**Working data**
/-! ### assemble -/

@[simp] theorem assemble_cfg (l : List Byte) (s : State) :
    (assemble l s).cfg = s.cfg := rfl
@[simp] theorem assemble_dec (l : List Byte) (s : State) :
    (assemble l s).dec = s.dec := rfl
@[simp] theorem assemble_enc (l : List Byte) (s : State) :
    (assemble l s).enc = s.enc := rfl
@[simp] theorem assemble_fatal (l : List Byte) (s : State) :
    (assemble l s).fatal = s.fatal := rfl
@[simp] theorem assemble_transient (l : List Byte) (s : State) :
    (assemble l s).transient = { s.transient with txBuf := l } := rfl
@[simp] theorem assemble_handler (l : List Byte) (s : State) :
    (assemble l s).handler = s.handler := rfl
@[simp] theorem assemble_inputs (l : List Byte) (s : State) :
    (assemble l s).inputs = s.inputs := rfl
@[simp] theorem assemble_written (l : List Byte) (s : State) :
    (assemble l s).written = s.written := rfl
@[simp] theorem assemble_frameReady (l : List Byte) (s : State) :
    (assemble l s).frameReady = s.frameReady := rfl
@[simp] theorem assemble_callbacks (l : List Byte) (s : State) :
    (assemble l s).callbacks = s.callbacks := rfl
@[simp] theorem assemble_labels (l : List Byte) (s : State) :
    (assemble l s).labels = s.labels := rfl
@[simp] theorem assemble_returned (l : List Byte) (s : State) :
    (assemble l s).returned = s.returned := rfl
@[simp] theorem assemble_freeCount (l : List Byte) (s : State) :
    (assemble l s).freeCount = s.freeCount := rfl

/-! ### clearDecoder -/

@[simp] theorem clearDecoder_cfg (s : State) :
    (clearDecoder s).cfg = s.cfg := rfl
@[simp] theorem clearDecoder_dec (s : State) :
    (clearDecoder s).dec = Dec.fresh := rfl
@[simp] theorem clearDecoder_enc (s : State) :
    (clearDecoder s).enc = s.enc := rfl
@[simp] theorem clearDecoder_fatal (s : State) :
    (clearDecoder s).fatal = s.fatal := rfl
@[simp] theorem clearDecoder_transient (s : State) :
    (clearDecoder s).transient = s.transient := rfl
@[simp] theorem clearDecoder_handler (s : State) :
    (clearDecoder s).handler = s.handler := rfl
@[simp] theorem clearDecoder_inputs (s : State) :
    (clearDecoder s).inputs = s.inputs := rfl
@[simp] theorem clearDecoder_written (s : State) :
    (clearDecoder s).written = s.written := rfl
@[simp] theorem clearDecoder_frameReady (s : State) :
    (clearDecoder s).frameReady = s.frameReady := rfl
@[simp] theorem clearDecoder_callbacks (s : State) :
    (clearDecoder s).callbacks = s.callbacks := rfl
@[simp] theorem clearDecoder_labels (s : State) :
    (clearDecoder s).labels = s.labels := rfl
@[simp] theorem clearDecoder_returned (s : State) :
    (clearDecoder s).returned = s.returned := rfl
@[simp] theorem clearDecoder_freeCount (s : State) :
    (clearDecoder s).freeCount = s.freeCount := rfl

/-! ### takeLengthLow -/

@[simp] theorem takeLengthLow_cfg (b : Byte) (s : State) :
    (takeLengthLow b s).cfg = s.cfg := rfl
@[simp] theorem takeLengthLow_dec (b : Byte) (s : State) :
    (takeLengthLow b s).dec = { s.dec with offset := 2, declaredSize := declaredSizeOf (declaredLength s.dec.lenHigh b) } := rfl
@[simp] theorem takeLengthLow_enc (b : Byte) (s : State) :
    (takeLengthLow b s).enc = s.enc := rfl
@[simp] theorem takeLengthLow_fatal (b : Byte) (s : State) :
    (takeLengthLow b s).fatal = s.fatal := rfl
@[simp] theorem takeLengthLow_transient (b : Byte) (s : State) :
    (takeLengthLow b s).transient = s.transient := rfl
@[simp] theorem takeLengthLow_handler (b : Byte) (s : State) :
    (takeLengthLow b s).handler = s.handler := rfl
@[simp] theorem takeLengthLow_inputs (b : Byte) (s : State) :
    (takeLengthLow b s).inputs = s.inputs := rfl
@[simp] theorem takeLengthLow_written (b : Byte) (s : State) :
    (takeLengthLow b s).written = s.written := rfl
@[simp] theorem takeLengthLow_frameReady (b : Byte) (s : State) :
    (takeLengthLow b s).frameReady = s.frameReady := rfl
@[simp] theorem takeLengthLow_callbacks (b : Byte) (s : State) :
    (takeLengthLow b s).callbacks = s.callbacks := rfl
@[simp] theorem takeLengthLow_labels (b : Byte) (s : State) :
    (takeLengthLow b s).labels = s.labels := rfl
@[simp] theorem takeLengthLow_returned (b : Byte) (s : State) :
    (takeLengthLow b s).returned = s.returned := rfl
@[simp] theorem takeLengthLow_freeCount (b : Byte) (s : State) :
    (takeLengthLow b s).freeCount = s.freeCount := rfl

/-! ### advance -/

@[simp] theorem advance_cfg (s : State) :
    (advance s).cfg = s.cfg := rfl
@[simp] theorem advance_dec (s : State) :
    (advance s).dec = { s.dec with offset := s.dec.offset + 1 } := rfl
@[simp] theorem advance_enc (s : State) :
    (advance s).enc = s.enc := rfl
@[simp] theorem advance_fatal (s : State) :
    (advance s).fatal = s.fatal := rfl
@[simp] theorem advance_transient (s : State) :
    (advance s).transient = s.transient := rfl
@[simp] theorem advance_handler (s : State) :
    (advance s).handler = s.handler := rfl
@[simp] theorem advance_inputs (s : State) :
    (advance s).inputs = s.inputs := rfl
@[simp] theorem advance_written (s : State) :
    (advance s).written = s.written := rfl
@[simp] theorem advance_frameReady (s : State) :
    (advance s).frameReady = s.frameReady := rfl
@[simp] theorem advance_callbacks (s : State) :
    (advance s).callbacks = s.callbacks := rfl
@[simp] theorem advance_labels (s : State) :
    (advance s).labels = s.labels := rfl
@[simp] theorem advance_returned (s : State) :
    (advance s).returned = s.returned := rfl
@[simp] theorem advance_freeCount (s : State) :
    (advance s).freeCount = s.freeCount := rfl

/-! ### ignoreRest -/

@[simp] theorem ignoreRest_cfg (s : State) :
    (ignoreRest s).cfg = s.cfg := rfl
@[simp] theorem ignoreRest_dec (s : State) :
    (ignoreRest s).dec = { s.dec with ignoring := true } := rfl
@[simp] theorem ignoreRest_enc (s : State) :
    (ignoreRest s).enc = s.enc := rfl
@[simp] theorem ignoreRest_fatal (s : State) :
    (ignoreRest s).fatal = s.fatal := rfl
@[simp] theorem ignoreRest_transient (s : State) :
    (ignoreRest s).transient = s.transient := rfl
@[simp] theorem ignoreRest_handler (s : State) :
    (ignoreRest s).handler = s.handler := rfl
@[simp] theorem ignoreRest_inputs (s : State) :
    (ignoreRest s).inputs = s.inputs := rfl
@[simp] theorem ignoreRest_written (s : State) :
    (ignoreRest s).written = s.written := rfl
@[simp] theorem ignoreRest_frameReady (s : State) :
    (ignoreRest s).frameReady = s.frameReady := rfl
@[simp] theorem ignoreRest_callbacks (s : State) :
    (ignoreRest s).callbacks = s.callbacks := rfl
@[simp] theorem ignoreRest_labels (s : State) :
    (ignoreRest s).labels = s.labels := rfl
@[simp] theorem ignoreRest_returned (s : State) :
    (ignoreRest s).returned = s.returned := rfl
@[simp] theorem ignoreRest_freeCount (s : State) :
    (ignoreRest s).freeCount = s.freeCount := rfl

/-! ### setEscape -/

@[simp] theorem setEscape_cfg (b : Bool) (s : State) :
    (setEscape b s).cfg = s.cfg := rfl
@[simp] theorem setEscape_dec (b : Bool) (s : State) :
    (setEscape b s).dec = { s.dec with escapePending := b } := rfl
@[simp] theorem setEscape_enc (b : Bool) (s : State) :
    (setEscape b s).enc = s.enc := rfl
@[simp] theorem setEscape_fatal (b : Bool) (s : State) :
    (setEscape b s).fatal = s.fatal := rfl
@[simp] theorem setEscape_transient (b : Bool) (s : State) :
    (setEscape b s).transient = s.transient := rfl
@[simp] theorem setEscape_handler (b : Bool) (s : State) :
    (setEscape b s).handler = s.handler := rfl
@[simp] theorem setEscape_inputs (b : Bool) (s : State) :
    (setEscape b s).inputs = s.inputs := rfl
@[simp] theorem setEscape_written (b : Bool) (s : State) :
    (setEscape b s).written = s.written := rfl
@[simp] theorem setEscape_frameReady (b : Bool) (s : State) :
    (setEscape b s).frameReady = s.frameReady := rfl
@[simp] theorem setEscape_callbacks (b : Bool) (s : State) :
    (setEscape b s).callbacks = s.callbacks := rfl
@[simp] theorem setEscape_labels (b : Bool) (s : State) :
    (setEscape b s).labels = s.labels := rfl
@[simp] theorem setEscape_returned (b : Bool) (s : State) :
    (setEscape b s).returned = s.returned := rfl
@[simp] theorem setEscape_freeCount (b : Bool) (s : State) :
    (setEscape b s).freeCount = s.freeCount := rfl

/-! ### registerHandler -/

@[simp] theorem registerHandler_cfg (h : Nat) (s : State) :
    (registerHandler h s).cfg = s.cfg := rfl
@[simp] theorem registerHandler_dec (h : Nat) (s : State) :
    (registerHandler h s).dec = s.dec := rfl
@[simp] theorem registerHandler_enc (h : Nat) (s : State) :
    (registerHandler h s).enc = s.enc := rfl
@[simp] theorem registerHandler_fatal (h : Nat) (s : State) :
    (registerHandler h s).fatal = s.fatal := rfl
@[simp] theorem registerHandler_transient (h : Nat) (s : State) :
    (registerHandler h s).transient = s.transient := rfl
@[simp] theorem registerHandler_handler (h : Nat) (s : State) :
    (registerHandler h s).handler = some h := rfl
@[simp] theorem registerHandler_inputs (h : Nat) (s : State) :
    (registerHandler h s).inputs = s.inputs := rfl
@[simp] theorem registerHandler_written (h : Nat) (s : State) :
    (registerHandler h s).written = s.written := rfl
@[simp] theorem registerHandler_frameReady (h : Nat) (s : State) :
    (registerHandler h s).frameReady = s.frameReady := rfl
@[simp] theorem registerHandler_callbacks (h : Nat) (s : State) :
    (registerHandler h s).callbacks = s.callbacks := rfl
@[simp] theorem registerHandler_labels (h : Nat) (s : State) :
    (registerHandler h s).labels = s.labels := rfl
@[simp] theorem registerHandler_returned (h : Nat) (s : State) :
    (registerHandler h s).returned = s.returned := rfl
@[simp] theorem registerHandler_freeCount (h : Nat) (s : State) :
    (registerHandler h s).freeCount = s.freeCount := rfl

/-! ### The reset state -/

@[simp] theorem resetWith_cfg (c : Config) : (State.resetWith c).cfg = c := rfl
@[simp] theorem resetWith_dec (c : Config) : (State.resetWith c).dec = Dec.fresh := rfl
@[simp] theorem resetWith_fatal (c : Config) : (State.resetWith c).fatal = false := rfl
@[simp] theorem resetWith_inputs (c : Config) : (State.resetWith c).inputs = [] := rfl
@[simp] theorem resetWith_frameId (c : Config) : (State.resetWith c).enc.frameId = 1 := rfl

/-! ### The primitives over the accumulators -/

@[simp] theorem acc_dec (s : State) : s.acc .dec = s.dec.checksumAccumulator := rfl
@[simp] theorem acc_enc (s : State) : s.acc .enc = s.transient.txAcc := rfl
theorem csClear_eq (acc : AccSel) (s : State) : csClear acc s = setAcc acc 0 s := rfl
theorem csAdd_eq (acc : AccSel) (v : Byte) (s : State) : csAdd acc v s = setAcc acc (addByte (s.acc acc) v) s := rfl

/-- An accumulator reads back the value written to it. -/
@[simp] theorem acc_setAcc (acc : AccSel) (v : Byte) (s : State) : (setAcc acc v s).acc acc = v := by
  cases acc <;> rfl

end Sys2Proof.Machine
end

**Problem to work on**
Repeat exactly the lines from the first line of the records above through the line containing "(assemble l s).handler = s.handler := rfl", both included, and nothing else.

**Answer area**
/-! ### assemble -/

@[simp] theorem assemble_cfg (l : List Byte) (s : State) :
    (assemble l s).cfg = s.cfg := rfl
@[simp] theorem assemble_dec (l : List Byte) (s : State) :
    (assemble l s).dec = s.dec := rfl
@[simp] theorem assemble_enc (l : List Byte) (s : State) :
    (assemble l s).enc = s.enc := rfl
@[simp] theorem assemble_fatal (l : List Byte) (s : State) :
    (assemble l s).fatal = s.fatal := rfl
@[simp] theorem assemble_transient (l : List Byte) (s : State) :
    (assemble l s).transient = { s.transient with txBuf := l } := rfl
@[simp] theorem assemble_handler (l : List Byte) (s : State) :
    (assemble l s).handler = s.handler := rfl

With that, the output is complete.